Saved entries

· · · ·

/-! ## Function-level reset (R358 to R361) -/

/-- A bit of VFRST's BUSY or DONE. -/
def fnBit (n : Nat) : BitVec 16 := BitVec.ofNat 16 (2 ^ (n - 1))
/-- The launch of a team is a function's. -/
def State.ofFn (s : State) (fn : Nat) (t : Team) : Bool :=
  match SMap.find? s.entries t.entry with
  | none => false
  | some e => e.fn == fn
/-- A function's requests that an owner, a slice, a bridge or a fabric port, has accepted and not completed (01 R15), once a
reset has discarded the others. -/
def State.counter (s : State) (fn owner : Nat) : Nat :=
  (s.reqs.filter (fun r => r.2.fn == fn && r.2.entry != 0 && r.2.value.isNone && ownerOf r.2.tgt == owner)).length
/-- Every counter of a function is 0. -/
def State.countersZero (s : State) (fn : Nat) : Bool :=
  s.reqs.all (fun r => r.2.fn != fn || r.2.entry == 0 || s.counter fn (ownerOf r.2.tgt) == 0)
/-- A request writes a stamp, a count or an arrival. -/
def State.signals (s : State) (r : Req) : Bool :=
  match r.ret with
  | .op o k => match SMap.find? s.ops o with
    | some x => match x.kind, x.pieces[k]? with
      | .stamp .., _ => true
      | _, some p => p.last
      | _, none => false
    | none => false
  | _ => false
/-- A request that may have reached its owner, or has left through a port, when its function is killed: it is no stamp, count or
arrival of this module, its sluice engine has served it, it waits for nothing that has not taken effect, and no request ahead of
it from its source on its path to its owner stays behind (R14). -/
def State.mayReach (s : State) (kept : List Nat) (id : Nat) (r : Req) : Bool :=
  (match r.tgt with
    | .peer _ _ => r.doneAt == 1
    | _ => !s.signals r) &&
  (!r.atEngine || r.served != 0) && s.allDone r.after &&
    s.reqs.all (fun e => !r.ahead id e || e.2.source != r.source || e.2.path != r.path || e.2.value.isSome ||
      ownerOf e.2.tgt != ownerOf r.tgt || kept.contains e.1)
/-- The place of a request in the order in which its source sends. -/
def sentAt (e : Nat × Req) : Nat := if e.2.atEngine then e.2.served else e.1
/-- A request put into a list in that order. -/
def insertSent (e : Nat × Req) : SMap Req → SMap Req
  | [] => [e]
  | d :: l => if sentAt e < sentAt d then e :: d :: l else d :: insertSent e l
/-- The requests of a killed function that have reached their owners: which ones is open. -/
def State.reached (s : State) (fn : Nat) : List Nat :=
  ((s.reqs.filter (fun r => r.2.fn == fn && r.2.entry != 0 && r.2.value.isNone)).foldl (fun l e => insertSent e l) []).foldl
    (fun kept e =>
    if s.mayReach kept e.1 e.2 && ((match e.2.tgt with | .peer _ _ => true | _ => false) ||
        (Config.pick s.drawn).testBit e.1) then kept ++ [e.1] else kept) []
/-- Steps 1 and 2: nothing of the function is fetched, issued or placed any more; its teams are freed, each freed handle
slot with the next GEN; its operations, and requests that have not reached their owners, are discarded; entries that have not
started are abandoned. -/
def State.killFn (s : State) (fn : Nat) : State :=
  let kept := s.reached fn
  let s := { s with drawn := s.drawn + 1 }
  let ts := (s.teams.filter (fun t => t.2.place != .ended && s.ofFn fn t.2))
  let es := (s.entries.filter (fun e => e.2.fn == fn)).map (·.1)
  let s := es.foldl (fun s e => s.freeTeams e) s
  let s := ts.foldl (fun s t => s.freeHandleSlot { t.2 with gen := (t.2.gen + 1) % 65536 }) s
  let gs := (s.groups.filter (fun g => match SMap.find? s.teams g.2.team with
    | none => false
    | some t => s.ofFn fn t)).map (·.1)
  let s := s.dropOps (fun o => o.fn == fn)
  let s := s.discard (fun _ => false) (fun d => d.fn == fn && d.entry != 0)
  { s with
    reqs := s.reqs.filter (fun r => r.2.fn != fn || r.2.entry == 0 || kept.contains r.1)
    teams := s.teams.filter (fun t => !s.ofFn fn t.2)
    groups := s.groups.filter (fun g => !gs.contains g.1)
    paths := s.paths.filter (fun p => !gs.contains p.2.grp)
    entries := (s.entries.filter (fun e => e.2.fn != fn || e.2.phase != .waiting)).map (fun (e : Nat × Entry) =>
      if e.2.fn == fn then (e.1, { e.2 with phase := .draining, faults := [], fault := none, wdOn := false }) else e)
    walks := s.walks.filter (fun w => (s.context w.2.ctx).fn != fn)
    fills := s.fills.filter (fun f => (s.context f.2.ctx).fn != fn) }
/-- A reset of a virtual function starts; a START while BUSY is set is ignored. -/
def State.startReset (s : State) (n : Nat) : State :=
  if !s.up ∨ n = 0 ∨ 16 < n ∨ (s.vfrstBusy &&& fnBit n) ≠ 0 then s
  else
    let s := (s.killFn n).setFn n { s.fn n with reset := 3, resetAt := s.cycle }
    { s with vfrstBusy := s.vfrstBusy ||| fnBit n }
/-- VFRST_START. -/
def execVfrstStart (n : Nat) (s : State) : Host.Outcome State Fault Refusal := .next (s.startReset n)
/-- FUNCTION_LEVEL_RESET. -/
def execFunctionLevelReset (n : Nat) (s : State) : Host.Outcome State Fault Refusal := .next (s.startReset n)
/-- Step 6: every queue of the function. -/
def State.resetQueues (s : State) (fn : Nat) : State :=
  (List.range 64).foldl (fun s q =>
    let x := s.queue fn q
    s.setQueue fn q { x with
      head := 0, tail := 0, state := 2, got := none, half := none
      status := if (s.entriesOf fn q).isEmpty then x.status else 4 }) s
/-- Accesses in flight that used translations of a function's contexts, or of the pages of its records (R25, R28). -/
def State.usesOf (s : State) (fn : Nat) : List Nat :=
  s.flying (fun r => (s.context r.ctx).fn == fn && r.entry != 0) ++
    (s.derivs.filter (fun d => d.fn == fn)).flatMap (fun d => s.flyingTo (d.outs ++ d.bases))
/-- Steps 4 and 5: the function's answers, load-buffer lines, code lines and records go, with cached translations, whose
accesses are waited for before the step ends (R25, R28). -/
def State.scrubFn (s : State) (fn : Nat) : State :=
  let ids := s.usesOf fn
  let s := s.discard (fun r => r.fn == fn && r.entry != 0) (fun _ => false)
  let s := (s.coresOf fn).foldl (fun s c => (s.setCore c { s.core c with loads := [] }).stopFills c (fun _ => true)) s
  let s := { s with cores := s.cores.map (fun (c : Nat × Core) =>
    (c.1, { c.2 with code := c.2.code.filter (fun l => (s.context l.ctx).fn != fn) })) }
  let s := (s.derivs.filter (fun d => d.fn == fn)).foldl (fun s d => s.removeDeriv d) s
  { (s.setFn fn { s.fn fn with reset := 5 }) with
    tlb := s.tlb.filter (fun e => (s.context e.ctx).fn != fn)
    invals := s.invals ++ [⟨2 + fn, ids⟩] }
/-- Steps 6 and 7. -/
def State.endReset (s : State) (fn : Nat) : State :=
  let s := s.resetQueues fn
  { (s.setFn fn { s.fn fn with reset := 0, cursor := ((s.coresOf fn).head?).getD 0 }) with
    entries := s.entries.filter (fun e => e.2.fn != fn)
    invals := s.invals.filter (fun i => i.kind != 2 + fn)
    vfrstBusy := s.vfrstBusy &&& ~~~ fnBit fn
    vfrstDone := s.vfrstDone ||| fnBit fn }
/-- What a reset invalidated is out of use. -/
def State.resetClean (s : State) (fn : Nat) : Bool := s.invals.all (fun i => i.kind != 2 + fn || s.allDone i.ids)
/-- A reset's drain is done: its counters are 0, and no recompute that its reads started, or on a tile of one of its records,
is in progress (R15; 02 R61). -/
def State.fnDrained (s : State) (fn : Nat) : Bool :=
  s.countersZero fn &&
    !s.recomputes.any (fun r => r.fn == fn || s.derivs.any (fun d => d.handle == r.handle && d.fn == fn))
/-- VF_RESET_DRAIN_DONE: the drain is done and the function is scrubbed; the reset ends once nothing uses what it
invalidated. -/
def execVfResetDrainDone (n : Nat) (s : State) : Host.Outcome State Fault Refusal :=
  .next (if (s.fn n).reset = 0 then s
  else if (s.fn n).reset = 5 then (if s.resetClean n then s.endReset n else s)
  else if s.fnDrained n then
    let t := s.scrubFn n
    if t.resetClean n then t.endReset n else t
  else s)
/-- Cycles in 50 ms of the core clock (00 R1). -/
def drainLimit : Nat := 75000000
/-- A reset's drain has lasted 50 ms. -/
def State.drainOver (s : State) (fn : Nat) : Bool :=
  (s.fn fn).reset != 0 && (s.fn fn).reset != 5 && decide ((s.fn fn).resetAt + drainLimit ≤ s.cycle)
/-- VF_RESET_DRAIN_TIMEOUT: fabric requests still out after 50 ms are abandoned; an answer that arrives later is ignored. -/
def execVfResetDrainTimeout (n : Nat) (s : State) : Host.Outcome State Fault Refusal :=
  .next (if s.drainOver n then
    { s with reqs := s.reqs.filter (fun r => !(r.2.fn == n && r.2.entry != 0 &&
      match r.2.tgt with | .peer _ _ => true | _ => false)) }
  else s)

· · · ·

▶ **WHAT IS BEING ASKED**:
Look above for the line that contains "clock (00 R1). -/". Starting there, transcribe every line exactly until you have copied the line that contains "later is ignored. -/".

▶ **RESPONSE TO THE TASK**:
/-- Cycles in 50 ms of the core clock (00 R1). -/
def drainLimit : Nat := 75000000
/-- A reset's drain has lasted 50 ms. -/
def State.drainOver (s : State) (fn : Nat) : Bool :=
  (s.fn fn).reset != 0 && (s.fn fn).reset != 5 && decide ((s.fn fn).resetAt + drainLimit ≤ s.cycle)
/-- VF_RESET_DRAIN_TIMEOUT: fabric requests still out after 50 ms are abandoned; an answer that arrives later is ignored. -/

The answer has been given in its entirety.